王が駆けつけ、数千の人々が集まってきた時、
その比丘は彼らを教化すべき時が来たと考えた。
鉄鍋の中で身体が水に濡れた比丘は、その瞬間に神通力を起こし、
見つめる人々の直中で、水面の白鳥の如く天空に舞い上がれり。
そして彼は様々な神変を現し始めた。
半身からは水が出て、半身からは火が出たり。
彼が空中で水を出し光り輝く様は、光り輝く薬草と水の流れとを持つ山の如し。
空中に舞い上がれる彼を見て、王は合掌し、
驚きの余り口をぽかんと開け、彼を見つめて言えり。
「我は己が好奇心から是非とも聞きたきことあり。
美しき方よ、貴方の姿は人に似たれども、神通力は人を超越せり。
自在者よ、よって我は合点が行かぬ。
心浄き人よ、貴方は一体何者なるや。
貴方のその神通力について我が理解できるよう、今、その意味を我に説け。
貴方の善・徳・威力を知れば、我は力の限り汝の弟子の如く振る舞わん。」
そこで比丘は「彼が教えを摂受し、世尊の遺骨を広め、
大勢の人々の利益のために邁進するに違いない」と考えて、
自分の徳を明らかにしつつ、彼に言った。
「王よ、我は、大悲を有し、一切の漏という束縛を断ち切られたる、
論者達の中の最高者たる仏の子なり。
我は法に従い、一切の存在に執せず。
我は自己を調御せる方に調御され、寂静に至れる人達の最高者に寂静へと導かれたり。
解脱者によりて我は輪廻の大いなる恐怖と有の束縛より解脱せしめられたり。
そしてまた王よ、あなたは世尊に、
『私が般涅槃して百年後、都城パータリプトラにアショーカと呼ばれる王が現れる。
彼は世界の四分の一を支配する転輪王となり、
私の遺骨を広め、八万四千の塔を建立する法王となろう』と予言された。
なのに王はこんな地獄さながらの場所を作らせてはそこで何千もの人違を殺させている。
王よ、あなたは一切有情に安心をお与えになられるように。
そして世尊の望みを叶えられるように。」
そして比丘は言った。
「それゆえ、王よ、貴方は優しき有情達に安心を与えよ。
導師の望みを叶え、法を具させる塔を広めよかし。
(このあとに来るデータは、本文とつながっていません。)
-- ==== Sys2Proof/Machine/Dict.lean ====
section
/-! DEFINITION. The Vordor dictionary (R18, R19, R471-R475, R483): its entries, their types, rights and values. -/

namespace Sys2Proof.Machine

/-- Access codes of R473. -/
abbrev accConst : Nat := 0
abbrev accRo : Nat := 1
abbrev accRw : Nat := 2
abbrev accWo : Nat := 3
abbrev accRws : Nat := 4

/-- An entry: its type code (R472), access code, largest length in bytes, and default where it is a number. -/
structure OdEnt where
  ty : Nat
  acc : Nat
  maxlen : Nat
  dflt : Nat
  deriving DecidableEq, Repr

/-- Length of a numeric type; none for STR and BLOB (R472). -/
def tyLen (ty : Nat) : Option Nat :=
  match ty with
  | 1 => some 1 | 2 => some 2 | 3 | 5 | 7 => some 4 | 4 | 6 => some 8 | _ => none

/-- A numeric entry. -/
def num (ty acc dflt : Nat) : OdEnt := ⟨ty, acc, (tyLen ty).getD 0, dflt⟩
/-- A BLOB entry. -/
def blob (acc maxlen : Nat) : OdEnt := ⟨9, acc, maxlen, 0⟩

/-- Highest subindex of an index that exists (R471). -/
def odMax (ix : Nat) : Option Nat :=
  if 0x1210 ≤ ix ∧ ix ≤ 0x1217 then some 1
  else if 0x3020 ≤ ix ∧ ix ≤ 0x3027 then some 6
  else if 0x3110 ≤ ix ∧ ix ≤ 0x311F then some 1
  else if 0x4100 ≤ ix ∧ ix ≤ 0x410F then some 12
  else
    match ix with
    | 0x1000 => some 10 | 0x1100 => some 6 | 0x1101 => some 1 | 0x1102 => some 1 | 0x1103 => some 1 | 0x1200 => some 6
    | 0x1201 => some 4 | 0x2000 => some 1 | 0x2010 => some 2 | 0x2020 => some 10 | 0x2021 => some 36 | 0x2030 => some 3
    | 0x2040 => some 2 | 0x3010 => some 2 | 0x3030 => some 64 | 0x3100 => some 18 | 0x3120 => some 3 | 0x3200 => some 1
    | 0x4110 => some 5 | 0x4120 => some 4 | 0x4200 => some 6 | 0x4300 => some 64 | 0x4301 => some 36 | 0x4302 => some 32
    | 0x4303 => some 8 | 0x4304 => some 25 | 0x5000 => some 1 | 0x6000 => some 10 | 0x7001 => some 2 | 0x7002 => some 7
    | 0x7100 => some 32 | 0x7110 => some 1 | 0x7120 => some 2 | _ => none

/-- ILIM and IWEAR of rail `n`, as OD 0x2021 packs them (R408, R483). -/
def railDefault (n : Nat) : Nat :=
  if n ≤ 24 ∨ n = 34 then 340 * 2 ^ 16 + 400
  else if n = 25 then 1050 * 2 ^ 16 + 1200
  else if n ≤ 33 then 170 * 2 ^ 16 + 200
  else 20 * 2 ^ 16 + 20

/-- Identity and bring-up entries. -/
def odEnt1 (ix sub : Nat) : OdEnt :=
  match ix, sub with
  | 0x1000, 1 => num 2 accConst 0x0D47 | 0x1000, 2 => num 2 accConst 0 | 0x1000, 3 => ⟨8, accConst, 255, 0⟩
  | 0x1000, 4 => num 4 accConst 0 | 0x1000, 5 => num 2 accConst 0 | 0x1000, 6 => num 1 accRo 0xFF
  | 0x1000, 7 => num 1 accRo 0 | 0x1000, 8 => num 1 accRo 0 | 0x1000, 9 => num 3 accRo 0 | 0x1000, _ => num 3 accConst 0
  | 0x1100, 4 => num 2 accRo 0 | 0x1100, 5 => num 3 accRo 0 | 0x1100, 6 => num 3 accRo 0 | 0x1100, _ => num 1 accConst 0
  | 0x1101, _ => blob accConst 32784 | 0x1102, _ => blob accRw 32784 | 0x1103, _ => blob accRo 2500
  | 0x1200, 1 => num 1 accRw 0 | 0x1200, 2 => num 1 accRo 0 | 0x1200, 3 => num 2 accRo 0 | 0x1200, 4 => num 2 accRo 0
  | 0x1200, 5 => num 3 accRo 0 | 0x1200, _ => num 1 accRo 0
  | 0x1201, 1 => num 3 accWo 0 | 0x1201, 2 => num 1 accRo 0 | 0x1201, 3 => num 1 accRo 0xFF | 0x1201, _ => num 3 accRo 0
  | _, _ => blob accRw 512
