/-- The helm takes a REPORT: the last of each die. -/
def State.reportIn (s : State) (src : Nat) (r : TollReport) : State :=
  s.modHelm (fun h => { h with reps := (src, r) :: h.reps.filter (fun x => x.1 != src) })

/-- Send the REPORT to the helm: a duty of firmware, which pauses in a swap or a restart (R469, R491). -/
def State.sendReport (s : State) (r : TollReport) : State :=
  if 2 ≤ s.mpst then s
  else if s.hstate = 2 then s.reportIn s.pos r
  else
    let b := reportBytes r
    s.sendTo (s.hdr 5 0 (s.fld F.CLK_HELM_1.HPOS []) 0 0 (units16 b.length) 0 0) b

/-- R456: on accepting a term, a die sends SEAL of its pending tide where it is SEALED, else of its last released tide. (log 39, DEDUCED) -/
def State.sealNewHelm (s : State) : State :=
  let s := if s.tst = 2 then s.sendSeal s.nextTide else if s.tide.begun then s.sendSeal (s.fld F.TDE_TNUM.NUM []) else s
  -- R424, R425: with it goes the REPORT of that tide
  match s.tide.rep with
  | some r => s.sendReport r
  | none => s

/-- R454: a claim received or made is resolved against the current term. -/
def State.resolveClaim (s : State) (t q : Nat) : State :=
  let tc := s.term
  let qc := s.fld F.CLK_HELM_1.HPOS []
  let s := s.setFld F.CLK_HELM_0.HMAXT [] (max t (s.fld F.CLK_HELM_0.HMAXT []))
  if tc < t ∨ (t = tc ∧ q < qc) then
    let own := q == s.pos
    let was := s.hstate
    let hs := if own then 2 else if 2 ≤ was then 3 else 1
    let s := s.setFlds [] [(F.TDE_TSTAT.TERM, t), (F.CLK_HELM_0.TERM, t), (F.CLK_HELM_1.HPOS, q), (F.CLK_HELM_1.HSTATE, hs)]
    let s := s.modHelm (fun h => { h with
      seals := [], rel := 0, ntc := 0, again := false, reps := if own then h.reps else [], grants := [], begun := false })
    let s : State := { s with pow := { s.pow with grant := none } }
    let s := s.post 0x080A 0x12 partNone locNone t q
    let s := if was = 2 ∧ hs = 3 then s.post 0x080B 0x12 partNone locNone t q else s
    (s.setDrv.touch 144).sealNewHelm.cohPump
  else if t = tc ∧ q = qc then s
  else
    let s := s.incFld F.CLK_HELM_1.CLREJ [] 1
    if s.hstate = 2 ∧ !s.helm.again then
      (s.syn 4 0x3F (leBytes 16 (tc + s.pos * 2 ^ 32))).modHelm (fun h => { h with again := true })
    else s

/-- R453, R454: a write of CLAIM: refused on a die that is no candidate, and for a term not above HMAXT. -/
def State.claimWrite (s : State) (q : Requester) (t : Nat) : State :=
  if !s.holds q 2 0 then s.deny q (0x1201 * 256 + 1)
  else if !s.bit F.ID_STRAP.HCAND [] || !s.bit F.ID_STRAP.VALID [] || decide (t ≤ s.fld F.CLK_HELM_0.HMAXT []) then
    s.status stInvalid
  else ((s.syn 4 0x3F (leBytes 16 (t + s.pos * 2 ^ 32))).resolveClaim t s.pos).status stOk

/-- CLAIM (R454). -/
def execClaim (q : Requester) (term : BitVec 32) (s : State) : Res := onCore s (fun s => s.claimWrite q term.toNat)

/-- SYN_CLAIM (R454). -/
def execSynClaim (term : BitVec 32) (pos : BitVec 6) (s : State) : Res := onCore s (fun s => s.resolveClaim term.toNat pos.toNat)
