/-- R525: START of a loop test: refused with RES 1 where SATEST is clear, an enabled landing is not in LOOP, or a bring-up
step is BUSY. -/
def State.loopStart (s : State) (v : Nat) : State :=
  let put := fun (b r op : Nat) => s.setFlds [] [(F.DBG_LOOP.BUSY, b), (F.DBG_LOOP.RES, r), (F.DBG_LOOP.OP, op),
    (F.DBG_LOOP.DEPTH, bits v 55 1), (F.DBG_LOOP.PAT, bits v 52 3), (F.DBG_LOOP.DUR, bits v 20 20)]
  let bad := !s.bit F.DBG_CTL.SATEST [] || lands8.any (fun l => s.bit F.LND_CTL.EN [l] && s.lstate l != 4) || s.bring.status == 1
  (if bad then put 0 1 0 else put 1 0 1).status stOk

/-- R526: a write of DBG_LOOP. -/
def State.loopWrite (s : State) (q : Requester) (v : Nat) : State :=
  if !(s.rightsOf q).debug then s.deny q (regAddr .DBG_LOOP [])
  else if s.bit F.DBG_LOOP.BUSY [] then s.status stBusy
  else if bits v 56 4 = 1 then s.loopStart v
  else (s.writeFields .DBG_LOOP [] (putBits v 56 4 0))

/-- LOOP_TEST_START. -/
def execLoopTestStart (q : Requester) (v : W64) (s : State) : Res := onCore s fun s =>
  if bits v.toNat 56 4 = 1 then s.loopWrite q v.toNat else s

/-- The counter of a data lane of a landing (R404): its field, and its register. -/
def lerrFld (m lane : Nat) : Fld × Nat :=
  let i := 64 * m + lane
  (match i % 4 with | 0 => F.LND_LERR.CNT0 | 1 => F.LND_LERR.CNT1 | 2 => F.LND_LERR.CNT2 | _ => F.LND_LERR.CNT3, i / 4)

/-- R525: an error of a loop test is counted and its lane marked. -/
def State.loopErr (s : State) (e : LoopErr) : State :=
  let l := e.land.val
  if s.lstate l = 4 ∧ e.kind.val = 0 ∧ e.lane < 64 then
    let f := lerrFld e.m.val e.lane
    (s.incFld f.1 [l, f.2] e.n).setFld F.LND_FAIL.FAIL [l, e.m.val]
      (setBit (s.fld F.LND_FAIL.FAIL [l, e.m.val]) e.lane true)
  else s

/-- LOOP_TEST_END (R525): the errors, and the worst eye margin by module index, of the test that ends. -/
def execLoopTestEnd (errs : List LoopErr) (eye : List Nat) (s : State) : Res := onCore s fun s =>
  if s.bit F.DBG_LOOP.BUSY [] then
    let errs := errs.filter (fun e => decide (0 < e.n))
    let s := errs.foldl (fun a e => a.loopErr e) s
    let mods := (List.range 32).filter (fun i => s.lstate (i / 4) == 4 && carries (s.mst (i / 4) (i % 4)))
    let s := mods.foldl (fun a i => a.setFld F.LND_MOD.EYE [i / 4, i % 4] (min 4095 (listGet 0 eye i))) s
    let on := fun (i : Nat) (p : LoopErr → Bool) => errs.any (fun e => modIx e.land.val e.m.val == i && p e)
    let mask := fun (p : Nat → Bool) => (mods.filter p).foldl (fun a i => a + 2 ^ i) 0
    let clean := mask (fun i => !on i (fun _ => true))
    let rep := mask (fun i => !on i (fun e => e.kind.val != 0) && decide (s.failedIn (i / 4) (i % 4) 0 ≤ 2) &&
      decide (s.failedIn (i / 4) (i % 4) 1 ≤ 2))
    s.setFlds [] [(F.DBG_LOOP.BUSY, 0), (F.DBG_LOOP.RES, 0), (F.DBG_LOOP.OP, 0), (F.DBG_LOOPST.CLEAN, clean),
      (F.DBG_LOOPST.REPAIR, rep)]
  else s

/-- A debug register (R526). -/
def State.dbgWrite (s : State) (q : Requester) (r : RegId) (idx : List Nat) (v : Nat) : State :=
  match r with
  | .DBG_CAP => s.capWrite q v
  | .DBG_LOOP => s.loopWrite q v
  | _ =>
    if !(s.rightsOf q).debug then s.deny q (regAddr r idx)
    else
      let s := s.writeFields r idx v
      let s : State := if s.fld F.DBG_CTL.TMODE [] = 2 then s else { s with trHeld := 0 }
      (s.tracePump s.trHeld).status s.lastStat

/-- A write that needs a right and is then made field by field. (log 46, DESIGN CHOICE) -/
def State.plainWrite (s : State) (q : Requester) (ok : Bool) (r : RegId) (idx : List Nat) (v : Nat) : State :=
  if ok then s.writeFields r idx v else s.deny q (regAddr r idx)

/-- A write of a flag word clears the bits written as 1 in it and in the snapshot of the leg (R137, R139). -/
def State.cflagWrite (s : State) (q : Requester) (c k v : Nat) : State :=
  if (s.rightsOf q).dadmin then
    let sn := s.word .CLU_CFSNAP [c, k]
    (s.setWord .CLU_CFSNAP [c, k] (sn - Nat.land sn v)).writeFields .CLU_CFLAG [c, k] v
  else s.deny q (regAddr .CLU_CFLAG [c, k])
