-- ==== Sys2Proof/Certificates/Slice0/Obligations.lean ====
section
/-! DEFINITION. The statements about the model, and the few words they are stated with. -/

namespace Sys2Proof.Claim

open Sys2Proof.Machine

/-- The command answers a next state, of which `P` holds. -/
def Runs (i : Instr) (s : State) (P : State → Prop) : Prop := ∃ t, exec i s = .next t ∧ P t

/-- Every register of the window is as before, but for those at the addresses of `l`. -/
def RegsBut (l : List Nat) (s t : State) : Prop := ∀ a, a ∉ l → SMap.find t.regs a = SMap.find s.regs a

/-- Nothing but cluster `c` has changed. -/
def OnlyCluster (c : Nat) (s t : State) : Prop := t = { s with cl := t.cl } ∧ ∀ d, d ≠ c → t.clu d = s.clu d

/-- Nothing has changed but registers at the addresses of `l`, and what the pilot of cluster `c` has carried out. -/
def CarriedOut (c k : Nat) (l : List Nat) (s t : State) : Prop :=
  t = { s.doneField c k with regs := t.regs } ∧ RegsBut l s t

/-- The contents of every store of a cluster are in canonical form. -/
def StoresOk (k : Cluster) : Prop :=
  k.w.wf = true ∧ k.a.wf = true ∧ k.p.wf = true ∧ k.sh.wf = true ∧ k.ins.wf = true

/-- What every step keeps: the event queue (R306) and the ring log (R484) within their sizes, the register words and the lines
of the COH window listed at strictly rising addresses and numbers, and the contents of every store canonical. -/
def Inv (s : State) : Prop :=
  s.evq.length ≤ 1024 ∧ s.ringLog.length ≤ 256 ∧ s.regs.Pairwise (fun a b => a.1 < b.1) ∧
    s.coh.Pairwise (fun a b => a.1 < b.1) ∧ ∀ c, StoresOk (s.clu c)

/-- The value of element `i` of source `k` (1 to 3) of a post stroke in a core, decoded in its own format (R160). -/
def postSource (s : State) (c core : Nat) (e : Ent) (k i n : Nat) : Val :=
  let q := postField e.word
  let f := fmtD (if k = 1 then bits q 38 4 else if k = 2 then bits q 34 4 else bits q 30 4)
  let walk := 24 + (if k = 1 then bits q 24 2 else if k = 2 then bits q 22 2 else bits q 20 2)
  listGet (.fin false 0 0) (s.sourceVals c core e walk f n) i

/-- What a post operation of `n` results and latency `lat` does (R132, R160): in every core of the mask, result `i` is on its
way to element `i` of the result walk, and its flags to the flag word, `lat` schedule cycles after issue; `f` gives result
and flags from the first three sources. Nothing else of the die changes, and nothing at all where the stroke is not there. -/
def PostLands (i : Instr) (c pop : Nat) (n lat : Fmt → Nat) (f : RCtx → Fmt → Nat → Val → Val → Val → Nat × Nat) : Prop :=
  (∀ s : State, s.coreOn = true → s.postEnt c pop = none → exec i s = .next s) ∧
  ∀ (s : State) (e : Ent), s.coreOn = true → s.postEnt c pop = some e → (s.clu c).ecc = [] → Runs i s fun t =>
    let q := postField e.word
    let pt := fmtD (bits q 30 4)
    let ctx := s.rctx c e (bits q 27 3) (bitAt q 26)
    let wk := s.walkCfg c (24 + bits q 18 2)
    OnlyCluster c s t ∧ t.postEnt c pop = none ∧ ∀ core ∈ coresOf e.mask, ∀ j < n pt,
      let a := (wk.point (s.word .CLU_BPD [c, core]) 0 (e.posOf (24 + bits q 18 2))).1
      let r := f ctx pt (a.toNat + j) (postSource s c core e 1 j (n pt)) (postSource s c core e 2 j (n pt))
        (postSource s c core e 3 j (n pt))
      ⟨e.cyc + lat pt, e.cyc, .put (s.berthStore c wk.berth) (s.elemPos c wk.berth pt.width a + j * pt.width) pt.width r.1⟩
        ∈ (t.clu c).pend

/-- The registers whose writes the spec gives rules of their own. -/
def ownRuleRegs : List RegId :=
  [.CLU_CFLAG, .CLU_LMAP, .CLU_PLEGMAX, .CLU_GWCFG, .CLU_GWCRD, .CLU_GWADD, .CLU_BERTH, .CHN_RCFG, .CHN_SEG, .CHN_SAIL_IDX,
    .CHN_SAIL_DATA_0, .CHN_SAIL_DATA_1, .CHN_GWCFG, .CHN_GWPTR, .FE_CTL, .FE_COH_BASE, .FE_STAB_BASE, .FE_EVBASE, .FE_SCMD,
    .FE_RING_CFG, .FE_RING_BASE, .FE_RING_CPL, .FE_RING_IDX, .FE_PCFG, .FE_PCMD, .FRY_RESCMD, .FRY_ECMD, .CHT_INV, .CHT_ROOT,
    .CHT_PMAP, .TDE_TAL, .TDE_TCTL, .LND_CTL, .LND_RTCMD, .LND_FLCFG, .PWR_DROOP, .FLT_CTL, .FLT_RCMD, .DBG_CAP, .DBG_LOOP,
    .DBG_CTL, .DBG_TRCFG, .DBG_TRSTAT, .DBG_LOOPST, .DBG_TRBUF]

/-- An access refused for lack of rights: it is DENIED, and changes no register but DDENY and what an event posted changes. -/
def Denied (s t : State) : Prop :=
  t.lastStat = 1 ∧ RegsBut [regAddr .MGT_CNT [], regAddr .FE_EVSTAT []] s t ∧ t.cl = s.cl ∧ t.pt = s.pt ∧ t.fe = s.fe

/-- The commands of the supplies, the reset input and the test access port, which act in reset. -/
def actsInReset : Instr → Bool
  | .vinPowerOn | .pwrgdRise | .pwrgdFall | .vinUndervoltage | .rstNFall | .rstNRise .. | .trstNAssert | .bypass _ | .idcode
  | .samplePreload .. | .extest .. | .clamp _ | .highz _ | .satest _ | .scanrd _ | .dbgreg _ => true
  | _ => false

/-- The commands that act while a trip has stopped the clocks: those, and the commands of the management processor, of its
ports and of the sensors. -/
def actsUnclocked (c : Instr) : Bool :=
  actsInReset c || match c with
  | .entdaa _ | .rstdaa | .setmwl _ | .getmwl | .setmrl _ | .getmrl | .getpid | .getbcr | .getdcr | .getstatus | .enec _ | .disec _
  | .rstact _ | .i3cOtherCcc _ | .i3cPrivateWrite .. | .i3cPrivateRead | .rreg .. | .wreg .. | .odrd .. | .odwr .. | .oddesc ..
  | .mgtFormatError .. | .stagingTimeout .. | .stepProbe .. | .stepFirmware | .stepStraps _ | .stepDone _ | .dumpreq ..
  | .imageWrite .. | .activate .. | .firmwareSwap _ | .firmwareRevert | .commit .. | .nonce .. | .attestationReportReady
  | .watchdogExpiry .. | .loadWindowEnd .. | .telemetrySample _ | .fatalError .. | .thermalSample _ | .throttleUpdate _
  | .railFault _ | .thermalTrip _ | .candidateClockChange .. => true
  | _ => false

end Sys2Proof.Claim

open Sys2Proof Sys2Proof.Machine Sys2Proof.Claim

/-- A step runs the command at the front of the queue on the state with the rest of the queue. For every command c,
queue rest and state s, step of s with c at the front of its queue is exec c of s with the rest of the queue; with an
empty queue the block idles (the model's choice, log 3). -/
def Obligations.StepRunsFrontCommand : Prop :=
  ∀ s : State,
    (∀ (c : Instr) (rest : List Instr), step { s with pending := c :: rest } = exec c { s with pending := rest }) ∧
    (s.pending = [] → step s = .next s)

/-- Every command answers a next state that keeps the queue; in reset and while clocks stand still all but some leave
the state. For every command and every state, exec answers a next state (no fault, no refusal), and the queue of
waiting commands is as before: the command's effect is on everything but the queue. In reset, only the commands of
supplies, reset input and test access port change anything; while a trip has stopped the clocks, only those and the
commands of the management processor, its ports and the sensors (log 2). -/
def Obligations.EveryCommandAnswersAndKeepsTheQueue : Prop :=
  ∀ (c : Instr) (s : State), (Runs c s fun t => t.pending = s.pending) ∧
    (s.inReset = true → actsInReset c = false → exec c s = .next s) ∧
    (s.coreOn = false → actsUnclocked c = false → exec c s = .next s)

/-- No command changes what is fused, but COMMIT, which only raises SVNMIN. For every command c and state s, the state
after c holds the fuses of s in all but SVNMIN, and SVNMIN is not lower. -/
def Obligations.FusesStayAndSvnminNeverFalls : Prop :=
  ∀ (c : Instr) (s t : State), exec c s = .next t →
    t.fuses = { s.fuses with svnmin := t.fuses.svnmin } ∧ s.fuses.svnmin.toNat ≤ t.fuses.svnmin.toNat
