theorem SMap.above_put (b k : Nat) (v : α) (m : SMap α) (hk : b < k) (h : SMap.above b m) : SMap.above b (SMap.put m k v) := by
  induction m with
  | nil => intro e he; simp [SMap.put] at he; subst he; exact hk
  | cons e r ih =>
    obtain ⟨j, w⟩ := e
    have hr : SMap.above b r := fun e he => h e (List.mem_cons_of_mem _ he)
    have hj : b < j := h (j, w) (List.mem_cons_self ..)
    simp only [SMap.put]
    split
    · intro e he
      rcases List.mem_cons.mp he with rfl | he
      · exact hk
      · exact hr e he
    · split
      · intro e he
        rcases List.mem_cons.mp he with rfl | he
        · exact hk
        · exact h e he
      · intro e he
        rcases List.mem_cons.mp he with rfl | he
        · exact hj
        · exact ih hr e he

theorem SMap.mem_of_mem_del (m : SMap α) (k : Nat) : ∀ e ∈ SMap.del m k, e ∈ m := by
  induction m with
  | nil => intro e he; exact he
  | cons e r ih =>
    obtain ⟨j, w⟩ := e
    intro e he
    simp only [SMap.del] at he
    split at he
    · exact List.mem_cons_of_mem _ (ih e he)
    · rcases List.mem_cons.mp he with rfl | he
      · exact List.mem_cons_self ..
      · exact List.mem_cons_of_mem _ (ih e he)

/-- Every write keeps the canonical form. -/
theorem SMap.wf_put [DecidableEq α] (d : α) (m : SMap α) (k : Nat) (v : α) (hv : v ≠ d) (h : SMap.wf d m = true) :
    SMap.wf d (SMap.put m k v) = true := by
  induction m with
  | nil => simp [SMap.put, SMap.wf, hv]
  | cons e r ih =>
    obtain ⟨j, w⟩ := e
    have h' := (SMap.wf_cons d j w r).mp h
    simp only [SMap.put]
    split
    · subst_vars; exact (SMap.wf_cons ..).mpr ⟨hv, h'.2.1, h'.2.2⟩
    · split
      · refine (SMap.wf_cons ..).mpr ⟨hv, ?_, h⟩
        intro e he
        rcases List.mem_cons.mp he with rfl | he
        · assumption
        · exact Nat.lt_trans ‹k < j› (h'.2.1 e he)
      · exact (SMap.wf_cons ..).mpr ⟨h'.1, SMap.above_put j k v r (by omega) h'.2.1, ih h'.2.2⟩

theorem SMap.wf_del [DecidableEq α] (d : α) (m : SMap α) (k : Nat) (h : SMap.wf d m = true) :
    SMap.wf d (SMap.del m k) = true := by
  induction m with
  | nil => exact h
  | cons e r ih =>
    obtain ⟨j, w⟩ := e
    have h' := (SMap.wf_cons d j w r).mp h
    simp only [SMap.del]
    split
    · exact ih h'.2.2
    · exact (SMap.wf_cons ..).mpr ⟨h'.1, fun e he => h'.2.1 e (SMap.mem_of_mem_del r k e he), ih h'.2.2⟩

theorem SMap.wf_set [DecidableEq α] (d : α) (m : SMap α) (k : Nat) (v : α) (h : SMap.wf d m = true) :
    SMap.wf d (SMap.set d m k v) = true := by
  unfold SMap.set
  split
  · exact SMap.wf_del d m k h
  · exact SMap.wf_put d m k v ‹_› h

theorem SMap.wf_filter [DecidableEq α] (d : α) (p : Nat × α → Bool) (m : SMap α) (h : SMap.wf d m = true) :
    SMap.wf d (List.filter p m) = true := by
  induction m with
  | nil => exact h
  | cons e r ih =>
    obtain ⟨j, w⟩ := e
    have h' := (SMap.wf_cons d j w r).mp h
    rw [List.filter_cons]
    split
    · exact (SMap.wf_cons ..).mpr ⟨h'.1, fun e he => h'.2.1 e (List.mem_of_mem_filter he), ih h'.2.2⟩
    · exact ih h'.2.2

/-! ### Stores -/

@[simp] theorem Mem.byte_write_same (m : Mem) (a : Nat) (b : Byte) : (m.write a b).byte a = b := SMap.get_set_same 0 m a b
」
「十力者の子よ、この悪行を許せ。
そして今、我は貴方にかく宣言す。
我はかの聖仙たる仏に、聖者に知らしめた法に、そして最高の僧伽に帰依す。
さらにまた、今、我は仏を尊重し、仏に傾倒せる浄信ゆえに、かくの如き努力をす。
白鳥・太陽・法螺貝・月・鶴に似た勝者の塔で大地を荘厳せん。」
やがて、その比丘はその同じ神通力でそこを脱出した。